Show me every line in the listing that has the word "engine".
====== Given entries
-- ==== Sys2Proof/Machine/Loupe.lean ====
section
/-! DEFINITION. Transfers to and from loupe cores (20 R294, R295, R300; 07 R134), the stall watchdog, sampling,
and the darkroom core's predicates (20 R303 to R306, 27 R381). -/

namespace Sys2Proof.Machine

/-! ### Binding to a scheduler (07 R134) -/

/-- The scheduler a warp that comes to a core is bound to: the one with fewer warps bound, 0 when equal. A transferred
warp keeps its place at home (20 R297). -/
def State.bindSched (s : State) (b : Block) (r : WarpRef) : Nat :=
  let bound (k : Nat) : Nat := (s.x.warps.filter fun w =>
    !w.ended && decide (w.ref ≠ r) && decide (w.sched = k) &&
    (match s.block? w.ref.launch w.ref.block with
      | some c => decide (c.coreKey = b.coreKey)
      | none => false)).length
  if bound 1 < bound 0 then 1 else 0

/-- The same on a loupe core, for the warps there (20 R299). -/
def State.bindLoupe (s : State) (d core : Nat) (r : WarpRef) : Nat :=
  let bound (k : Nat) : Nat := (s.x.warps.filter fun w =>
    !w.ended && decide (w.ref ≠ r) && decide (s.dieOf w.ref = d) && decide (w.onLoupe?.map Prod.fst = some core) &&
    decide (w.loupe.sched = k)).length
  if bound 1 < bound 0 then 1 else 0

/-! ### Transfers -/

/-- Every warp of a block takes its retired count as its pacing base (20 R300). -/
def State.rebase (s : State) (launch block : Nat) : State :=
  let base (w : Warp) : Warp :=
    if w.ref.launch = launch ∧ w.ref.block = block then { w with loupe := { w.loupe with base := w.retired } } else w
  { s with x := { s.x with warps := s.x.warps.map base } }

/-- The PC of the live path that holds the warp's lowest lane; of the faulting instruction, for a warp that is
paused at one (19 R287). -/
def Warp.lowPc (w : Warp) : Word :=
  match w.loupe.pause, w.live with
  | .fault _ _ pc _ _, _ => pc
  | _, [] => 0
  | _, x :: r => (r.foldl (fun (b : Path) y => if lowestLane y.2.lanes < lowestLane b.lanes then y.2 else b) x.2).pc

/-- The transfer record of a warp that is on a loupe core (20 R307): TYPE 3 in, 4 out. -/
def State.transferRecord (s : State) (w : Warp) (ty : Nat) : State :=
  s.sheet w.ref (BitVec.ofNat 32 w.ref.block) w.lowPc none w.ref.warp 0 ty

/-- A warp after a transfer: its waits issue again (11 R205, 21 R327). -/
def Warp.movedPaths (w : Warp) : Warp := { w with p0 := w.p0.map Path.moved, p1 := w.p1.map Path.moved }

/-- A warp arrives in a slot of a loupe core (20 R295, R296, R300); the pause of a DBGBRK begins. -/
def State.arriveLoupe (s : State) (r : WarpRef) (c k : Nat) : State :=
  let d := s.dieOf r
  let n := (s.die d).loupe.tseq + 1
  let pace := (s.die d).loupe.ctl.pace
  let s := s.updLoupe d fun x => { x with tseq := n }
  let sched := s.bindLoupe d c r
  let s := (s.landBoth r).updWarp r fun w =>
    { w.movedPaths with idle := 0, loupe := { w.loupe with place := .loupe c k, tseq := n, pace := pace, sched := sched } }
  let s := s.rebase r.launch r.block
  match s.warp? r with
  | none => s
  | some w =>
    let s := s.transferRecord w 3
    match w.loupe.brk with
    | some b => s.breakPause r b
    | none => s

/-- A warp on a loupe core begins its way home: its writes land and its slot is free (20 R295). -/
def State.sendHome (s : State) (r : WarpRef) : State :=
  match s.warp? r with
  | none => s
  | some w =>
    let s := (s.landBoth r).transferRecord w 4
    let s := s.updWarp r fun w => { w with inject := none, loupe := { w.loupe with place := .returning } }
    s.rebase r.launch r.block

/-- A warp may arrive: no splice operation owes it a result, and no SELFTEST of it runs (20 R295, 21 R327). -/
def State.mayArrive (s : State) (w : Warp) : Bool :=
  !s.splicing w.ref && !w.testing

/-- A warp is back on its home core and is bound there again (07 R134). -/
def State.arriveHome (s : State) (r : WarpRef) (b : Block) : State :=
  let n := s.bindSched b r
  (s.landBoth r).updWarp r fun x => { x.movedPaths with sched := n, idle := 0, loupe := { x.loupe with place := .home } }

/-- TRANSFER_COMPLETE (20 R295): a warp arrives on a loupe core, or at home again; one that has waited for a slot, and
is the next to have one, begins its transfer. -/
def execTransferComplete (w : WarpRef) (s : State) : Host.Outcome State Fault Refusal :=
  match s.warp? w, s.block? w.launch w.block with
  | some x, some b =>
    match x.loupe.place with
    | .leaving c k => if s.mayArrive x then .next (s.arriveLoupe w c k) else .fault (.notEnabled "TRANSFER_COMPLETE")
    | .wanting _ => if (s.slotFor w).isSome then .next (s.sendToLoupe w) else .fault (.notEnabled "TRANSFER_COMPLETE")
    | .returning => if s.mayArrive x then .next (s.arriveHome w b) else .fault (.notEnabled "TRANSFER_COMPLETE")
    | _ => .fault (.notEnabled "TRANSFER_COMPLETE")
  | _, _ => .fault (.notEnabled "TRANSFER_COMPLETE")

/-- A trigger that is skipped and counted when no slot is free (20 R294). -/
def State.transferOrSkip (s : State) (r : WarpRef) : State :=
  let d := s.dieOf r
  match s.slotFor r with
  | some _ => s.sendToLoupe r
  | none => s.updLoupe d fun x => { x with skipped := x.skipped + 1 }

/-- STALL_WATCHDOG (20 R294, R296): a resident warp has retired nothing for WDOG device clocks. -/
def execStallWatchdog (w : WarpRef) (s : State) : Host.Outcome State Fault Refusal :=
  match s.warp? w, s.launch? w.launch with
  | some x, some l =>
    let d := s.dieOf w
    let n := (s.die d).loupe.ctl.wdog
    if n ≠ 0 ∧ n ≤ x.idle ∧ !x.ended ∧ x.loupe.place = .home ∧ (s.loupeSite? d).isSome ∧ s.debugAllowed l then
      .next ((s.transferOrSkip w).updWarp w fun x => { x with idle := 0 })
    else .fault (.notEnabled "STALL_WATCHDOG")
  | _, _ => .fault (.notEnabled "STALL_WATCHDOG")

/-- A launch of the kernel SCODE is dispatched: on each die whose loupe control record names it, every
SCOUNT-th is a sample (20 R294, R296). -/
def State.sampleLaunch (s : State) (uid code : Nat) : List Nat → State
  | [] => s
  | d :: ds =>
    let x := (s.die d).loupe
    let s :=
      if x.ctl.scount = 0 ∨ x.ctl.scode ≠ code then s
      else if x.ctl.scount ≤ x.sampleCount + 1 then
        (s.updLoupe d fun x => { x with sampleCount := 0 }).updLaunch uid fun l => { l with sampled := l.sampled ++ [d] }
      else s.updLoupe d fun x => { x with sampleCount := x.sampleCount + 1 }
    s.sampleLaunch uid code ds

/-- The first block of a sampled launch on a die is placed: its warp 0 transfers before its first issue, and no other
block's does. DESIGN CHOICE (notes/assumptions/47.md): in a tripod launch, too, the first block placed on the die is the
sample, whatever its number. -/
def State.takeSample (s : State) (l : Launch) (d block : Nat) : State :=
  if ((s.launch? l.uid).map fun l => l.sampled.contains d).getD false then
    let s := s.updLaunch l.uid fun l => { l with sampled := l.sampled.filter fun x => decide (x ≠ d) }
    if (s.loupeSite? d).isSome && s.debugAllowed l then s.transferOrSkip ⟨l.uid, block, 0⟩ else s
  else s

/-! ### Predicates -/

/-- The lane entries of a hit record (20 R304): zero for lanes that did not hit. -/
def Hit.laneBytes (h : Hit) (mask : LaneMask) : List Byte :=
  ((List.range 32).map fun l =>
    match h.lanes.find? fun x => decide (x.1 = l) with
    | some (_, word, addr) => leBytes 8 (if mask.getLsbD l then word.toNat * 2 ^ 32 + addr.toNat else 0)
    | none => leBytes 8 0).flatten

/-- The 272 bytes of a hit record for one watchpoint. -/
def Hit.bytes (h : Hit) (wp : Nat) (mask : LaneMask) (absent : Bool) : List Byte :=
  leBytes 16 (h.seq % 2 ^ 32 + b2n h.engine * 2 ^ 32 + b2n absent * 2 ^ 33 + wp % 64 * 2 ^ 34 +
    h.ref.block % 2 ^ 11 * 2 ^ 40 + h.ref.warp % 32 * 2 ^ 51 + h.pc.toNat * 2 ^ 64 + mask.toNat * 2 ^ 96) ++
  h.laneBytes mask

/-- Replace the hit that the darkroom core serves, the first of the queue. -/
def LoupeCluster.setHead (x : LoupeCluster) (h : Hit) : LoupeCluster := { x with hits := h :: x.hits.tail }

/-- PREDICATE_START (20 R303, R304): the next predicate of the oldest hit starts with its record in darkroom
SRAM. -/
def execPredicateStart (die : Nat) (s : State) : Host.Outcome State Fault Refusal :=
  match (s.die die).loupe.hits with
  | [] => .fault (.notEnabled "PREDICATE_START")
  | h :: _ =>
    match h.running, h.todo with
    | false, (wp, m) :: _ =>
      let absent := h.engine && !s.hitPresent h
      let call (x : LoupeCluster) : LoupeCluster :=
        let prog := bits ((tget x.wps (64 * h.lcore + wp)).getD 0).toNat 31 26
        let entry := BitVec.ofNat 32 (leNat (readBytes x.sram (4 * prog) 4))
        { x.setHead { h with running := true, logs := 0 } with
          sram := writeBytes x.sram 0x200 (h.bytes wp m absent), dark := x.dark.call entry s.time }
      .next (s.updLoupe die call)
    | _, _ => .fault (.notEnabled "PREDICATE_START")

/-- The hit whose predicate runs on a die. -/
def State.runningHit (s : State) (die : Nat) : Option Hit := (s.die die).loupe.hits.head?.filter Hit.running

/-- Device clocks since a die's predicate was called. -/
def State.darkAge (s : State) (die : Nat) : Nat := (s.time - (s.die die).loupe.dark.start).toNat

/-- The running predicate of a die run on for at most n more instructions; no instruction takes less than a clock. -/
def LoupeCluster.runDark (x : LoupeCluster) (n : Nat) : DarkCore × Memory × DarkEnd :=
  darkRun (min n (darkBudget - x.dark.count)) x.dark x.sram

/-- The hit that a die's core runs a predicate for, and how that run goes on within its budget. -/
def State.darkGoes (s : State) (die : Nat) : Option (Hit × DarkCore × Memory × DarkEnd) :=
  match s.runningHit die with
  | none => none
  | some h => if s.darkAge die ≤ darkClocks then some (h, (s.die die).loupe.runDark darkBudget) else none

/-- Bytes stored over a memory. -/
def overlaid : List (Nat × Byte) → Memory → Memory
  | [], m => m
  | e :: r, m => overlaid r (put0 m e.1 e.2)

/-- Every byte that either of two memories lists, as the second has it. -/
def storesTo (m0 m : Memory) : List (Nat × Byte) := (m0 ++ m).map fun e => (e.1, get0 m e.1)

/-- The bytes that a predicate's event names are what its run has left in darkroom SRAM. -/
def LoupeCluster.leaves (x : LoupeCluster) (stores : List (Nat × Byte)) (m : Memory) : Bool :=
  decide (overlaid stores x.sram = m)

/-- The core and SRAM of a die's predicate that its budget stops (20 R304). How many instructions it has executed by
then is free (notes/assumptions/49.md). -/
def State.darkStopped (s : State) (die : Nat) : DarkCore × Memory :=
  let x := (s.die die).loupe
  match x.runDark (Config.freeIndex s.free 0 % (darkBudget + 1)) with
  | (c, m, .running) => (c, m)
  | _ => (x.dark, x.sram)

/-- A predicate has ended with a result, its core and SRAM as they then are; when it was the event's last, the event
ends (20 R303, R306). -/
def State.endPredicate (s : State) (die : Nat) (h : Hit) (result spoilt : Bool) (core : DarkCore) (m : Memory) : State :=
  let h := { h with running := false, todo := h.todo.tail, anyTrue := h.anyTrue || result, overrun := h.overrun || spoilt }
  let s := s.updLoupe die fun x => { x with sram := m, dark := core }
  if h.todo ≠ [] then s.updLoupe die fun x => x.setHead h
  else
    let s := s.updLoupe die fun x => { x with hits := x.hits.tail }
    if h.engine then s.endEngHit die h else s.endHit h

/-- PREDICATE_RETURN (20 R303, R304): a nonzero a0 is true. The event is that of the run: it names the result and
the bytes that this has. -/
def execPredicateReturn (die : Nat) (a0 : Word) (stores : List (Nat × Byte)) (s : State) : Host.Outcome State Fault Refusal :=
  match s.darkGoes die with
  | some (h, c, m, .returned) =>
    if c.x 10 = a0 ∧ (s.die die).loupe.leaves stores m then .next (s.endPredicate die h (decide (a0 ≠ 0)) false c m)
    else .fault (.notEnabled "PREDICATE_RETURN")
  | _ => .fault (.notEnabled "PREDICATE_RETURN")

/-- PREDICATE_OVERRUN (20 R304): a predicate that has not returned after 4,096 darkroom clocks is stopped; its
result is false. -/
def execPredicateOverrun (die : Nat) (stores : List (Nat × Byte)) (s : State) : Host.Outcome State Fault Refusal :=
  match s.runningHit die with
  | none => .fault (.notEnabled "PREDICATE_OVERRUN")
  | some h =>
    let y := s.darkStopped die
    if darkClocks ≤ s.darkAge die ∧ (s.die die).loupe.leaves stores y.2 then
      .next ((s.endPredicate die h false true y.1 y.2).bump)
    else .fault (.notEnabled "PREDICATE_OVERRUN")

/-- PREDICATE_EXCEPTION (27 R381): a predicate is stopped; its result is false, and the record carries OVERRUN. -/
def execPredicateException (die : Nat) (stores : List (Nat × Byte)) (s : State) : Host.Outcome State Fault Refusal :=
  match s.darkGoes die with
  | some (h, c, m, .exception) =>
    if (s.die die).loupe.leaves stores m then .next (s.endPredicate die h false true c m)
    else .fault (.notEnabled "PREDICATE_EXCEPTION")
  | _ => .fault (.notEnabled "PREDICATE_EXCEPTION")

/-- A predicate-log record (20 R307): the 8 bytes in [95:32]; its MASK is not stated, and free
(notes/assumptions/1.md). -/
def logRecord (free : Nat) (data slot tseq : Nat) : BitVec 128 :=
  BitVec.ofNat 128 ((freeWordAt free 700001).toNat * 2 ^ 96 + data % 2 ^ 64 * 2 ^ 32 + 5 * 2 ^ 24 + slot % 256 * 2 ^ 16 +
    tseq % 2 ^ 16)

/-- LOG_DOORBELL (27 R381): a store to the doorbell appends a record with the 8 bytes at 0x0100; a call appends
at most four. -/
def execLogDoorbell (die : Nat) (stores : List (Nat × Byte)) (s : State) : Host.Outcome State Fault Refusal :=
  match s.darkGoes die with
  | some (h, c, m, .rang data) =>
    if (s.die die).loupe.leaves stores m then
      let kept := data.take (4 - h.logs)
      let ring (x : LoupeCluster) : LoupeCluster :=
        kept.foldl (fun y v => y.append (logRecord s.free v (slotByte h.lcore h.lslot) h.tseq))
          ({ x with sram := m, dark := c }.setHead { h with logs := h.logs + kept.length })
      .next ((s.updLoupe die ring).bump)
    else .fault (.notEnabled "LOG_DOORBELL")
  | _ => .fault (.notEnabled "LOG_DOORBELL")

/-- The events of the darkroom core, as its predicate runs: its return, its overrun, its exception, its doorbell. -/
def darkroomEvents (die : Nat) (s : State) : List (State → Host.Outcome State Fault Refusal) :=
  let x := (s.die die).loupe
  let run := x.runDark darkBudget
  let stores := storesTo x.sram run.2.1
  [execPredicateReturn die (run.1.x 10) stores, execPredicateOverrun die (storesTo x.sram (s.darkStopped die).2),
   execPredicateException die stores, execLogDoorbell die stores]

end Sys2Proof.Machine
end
============
[Solution to the problem]:
  leBytes 16 (h.seq % 2 ^ 32 + b2n h.engine * 2 ^ 32 + b2n absent * 2 ^ 33 + wp % 64 * 2 ^ 34 +
      let absent := h.engine && !s.hitPresent h
    if h.engine then s.endEngHit die h else s.endHit h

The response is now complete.